'''

-- ==== Sys2Proof/Machine/BootOps.lean ====
section
/-!
DEFINITION. Boots (R472 to R477, Table 17-2), module warm resets and power cycles (R504, R505, Table 18-3), and what power-on and a warm
reset leave of the state. VIN is in tenths of a volt.
-/
namespace Sys2Proof.Machine

/-! ### What is cleared -/

/-- Registers that keep their values over a module warm reset: Flash registers but FLS_EVENTS and FLS_EVENT_EN (R43), the ports' and
lanes' availability (Table 17-2), Chain registers below the mooring range (R401), TND_RESERVE (R427), KPR registers but KPR_EVENTS,
KPR_EVENT_EN and KPR_MBOX_STATUS (R492), HNG_CTL and HNG_ALERT_EN (R511). -/
def warmKeeps (off : Nat) : Bool :=
  (decide (0x10000 ≤ off) && decide (off < 0x11000) && off != 0x10028 && off != 0x10030) ||
  (decide (0xB8 ≤ off) && decide (off < 0xD0)) ||
  (decide (0x50000 ≤ off) && decide (off < 0x58000)) || off == 0x60008 ||
  (decide (0x70000 ≤ off) && decide (off < 0x80000) && off != 0x70020 && off != 0x70028 && off != 0x70010) ||
  off == 0x90000 || off == 0x90028

/-- Rights open without a certificate (Table 15-4). -/
def openRights (s : State) : BitVec 64 :=
  match lifeCycle s with
  | 1 | 4 => 0xFF
  | 2 => 0x91
  | _ => 0

/-- What remains of Daymark over any reset of the module: fuses, keys, and SCAN until power-on (R444, R454). -/
def dmkKept (s : State) (power : Bool) : Daymark :=
  { s.dmk with rights := if s.dmk.scan && !power then openRights s ||| 8 else openRights s,
               scan := s.dmk.scan && !power, fails := if power then 0 else s.dmk.fails,
               prog := none, seq := 0, result := 0, busy := false, slotmap := [], keys := [] }

/-- A module warm reset takes everything of rung 4 (Table 18-3, R69, R98, R99, R194, R427, Table 13-8). -/
def warmClear (s : State) : State :=
  { State.reset with
    pending := s.pending, free := s.free, out := s.out, env := s.env, log := s.log, logSeq := s.logSeq, resets := s.resets
    nextGroup := s.nextGroup, pins := s.pins
    regs := s.regs.filter (fun p => warmKeeps p.1)
    flash := { s.flash with takeReq := false, snapFlash := 0, snapTick := 0 }
    ll := { litGen := s.ll.litGen }
    seqs := (s.seqs.map (fun p => (p.1, ({ gen := p.2.gen } : Seq)))).filter (fun p => p.2 != ({} : Seq))
    ctr := s.ctr.filter (fun p => decide (0x51000 ≤ p.1) && decide (p.1 < 0x52000))
    shadow := s.shadow.filter (fun p => decide (0x51000 ≤ p.1) && decide (p.1 < 0x52000))
    chn := { s.chn with moors := [], reqs := [], nums := [], recs := [], orphan := 0, orphanAddr := 0 }
    tnd := { target := s.tnd.target, slope := s.tnd.slope, cap := s.tnd.cap, ramp := s.tnd.ramp, wearSpent := s.tnd.wearSpent,
             used := s.tnd.used, trim := s.tnd.trim, avg := s.tnd.avg, resAvg := s.tnd.resAvg, droop := s.tnd.droop,
             last := s.tnd.last.map (fun r => { r with sectors := [] }) }
    dmk := dmkKept s false
    kpr := { s.kpr with seq := 0, result := 0, busy := false }
    hng := { errs := s.hng.errs, errSeq := s.hng.errSeq, dumpSlot := s.hng.dumpSlot, dumps := s.hng.dumps, stopped := true,
             pwrReq := s.hng.pwrReq } }

/-- The drive of a bypass is released (R387, R530): an open one begins to close, without power. -/
def RingPos.release (x : RingPos) (dark : Bool) : RingPos :=
  { x with moving := if x.open_ || x.moving.isSome then some false else none, dark := dark }

/-- Power-on, or its counterpart at RESET_N (R472, R519): rung 5 of Table 18-3. The Keeper and Daymark keep what they hold while standby is
held; TND takes its retained fields from the wear record (R427). -/
def powerClear (s : State) : State :=
  { State.reset with
    pending := s.pending, free := s.free, out := s.out, env := s.env, log := s.log, logSeq := s.logSeq
    resets := s.resets.filter (fun r => r.rung == 5), nextGroup := s.nextGroup, pins := s.pins
    regs := s.regs.filter (fun p => decide (0x70000 ≤ p.1) && decide (p.1 < 0x80000) && warmKeeps p.1)
    ll := { litGen := s.ll.litGen }
    chn := { rps := (List.range 8).foldl (fun t k => tput {} t k ((tget {} s.chn.rps k).release false)) [] }
    tnd := { wearSpent := s.kpr.wearSpent, used := s.kpr.wearUsed, trim := s.kpr.wearTrim }
    dmk := dmkKept s true
    kpr := { s.kpr with seq := 0, result := 0, busy := false, chainPort := none, tables := false }
    hng := { errs := s.hng.errs, errSeq := s.hng.errSeq, dumpSlot := s.hng.dumpSlot, dumps := s.hng.dumps, stopped := true,
             pwrReq := s.hng.pwrReq, pwrWait := s.hng.pwrWait } }

/-- Results reach the NVM: it is mounted, or a standby boot has not yet come to the end of NVM_OPEN (its records wait for it). -/
def stores (s : State) : Bool :=
  let b := s.kpr.boot
  s.kpr.nvmOk || (b.kind == 0 && decide (b.stage ≤ 3) && !(b.steps.any (fun x => x.id == 0x10 && x.ended)))

/-- A boot stops; the levels it left started stay to be found, where they were stored (R474). -/
def stopBoot (s : State) : State :=
  let b := s.kpr.boot
  { s with kpr := { s.kpr with boot := { b with stage := 0, steps := if stores s then b.steps else [] } } }

/-- Standby power comes: the Keeper keeps only what its NVM holds (R484), and the SRAM ring is empty; SEQ goes on from NVM (R481). -/
def standbyClear (s : State) : State :=
  let k := (stopBoot s).kpr
  let s1 := powerClear s
  let next := match k.nvmLog with | e :: _ => e.seq + 1 | [] => 0
  { s1 with
    regs := [], log := [], logSeq := next
    hng := { s1.hng with pwrReq := false, pwrWait := false }
    kpr := { boot := k.boot, levels := k.levels, quar := k.quar, journal := k.journal, nvmLog := k.nvmLog, flushed := next, fw := k.fw,
             wearUsed := k.wearUsed, wearTrim := k.wearTrim, wearSpent := k.wearSpent } }

/-! ### Boot steps (Table 17-2) -/

/-- The steps of a stage for a boot kind (0 standby, 1 cold, 2 warm), in ascending ID. -/
def stageSteps (kind stage : Nat) : List Nat :=
  let up (base n : Nat) : List Nat := (List.range n).map (base + ·)
  match stage with
  | 1 => if kind = 0 then [1, 2] else [2]
  | 2 => if kind = 0 then [3, 4] else []
  | 3 => if kind = 0 then up 0x10 5 else if kind = 1 then up 0x11 4 else []
  | 4 => up 0x20 8 ++ (if kind = 2 then [] else up 0x50 16)
  | 5 => up 0x28 8 ++ (if kind = 2 then [] else up 0x60 8)
  | 6 => up 0x30 16
  | 7 => up 0x40 4
  | 8 => [0x70]
  | _ => []

/-- The last level of a step. -/
def stepMax (id : Nat) : Nat :=
  if id = 3 || id = 0x10 || id = 0x11 || (0x60 ≤ id && id < 0x68) || (0x28 ≤ id && id < 0x40) then 1
  else if id = 0x12 || (0x40 ≤ id && id < 0x44) || (0x50 ≤ id && id < 0x60) then 2
  else if 0x20 ≤ id && id < 0x28 then 3
  else 0

/-- A step whose last level fails ends the boot in BOOT_FAILED. -/
def stepFatal (id : Nat) : Bool := [3, 4, 0x13, 0x14, 0x70].contains id

/-- Write a boot journal record (R477). -/
def journalPut (s : State) (step level outcome ms : Nat) (detail : BitVec 32) : State :=
  if stores s then
    { s with kpr := { s.kpr with journal := ({ boot := s.kpr.boot.number, step := step, level := level, outcome := outcome,
                                               ms := ms, detail := detail } :: s.kpr.journal).take 4096 } }
  else s

def setBoot (s : State) (b : Boot) : State := { s with kpr := { s.kpr with boot := b } }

'''

#### Task goal:
Output nothing but the lines from the one with "else if 0x20 ≤ id && id < 0x28 then 3" through the last line above, each exactly as it stands.

#### Response area:
  else if 0x20 ≤ id && id < 0x28 then 3
  else 0

/-- A step whose last level fails ends the boot in BOOT_FAILED. -/
def stepFatal (id : Nat) : Bool := [3, 4, 0x13, 0x14, 0x70].contains id

/-- Write a boot journal record (R477). -/
def journalPut (s : State) (step level outcome ms : Nat) (detail : BitVec 32) : State :=
  if stores s then
    { s with kpr := { s.kpr with journal := ({ boot := s.kpr.boot.number, step := step, level := level, outcome := outcome,
                                               ms := ms, detail := detail } :: s.kpr.journal).take 4096 } }
  else s

def setBoot (s : State) (b : Boot) : State := { s with kpr := { s.kpr with boot := b } }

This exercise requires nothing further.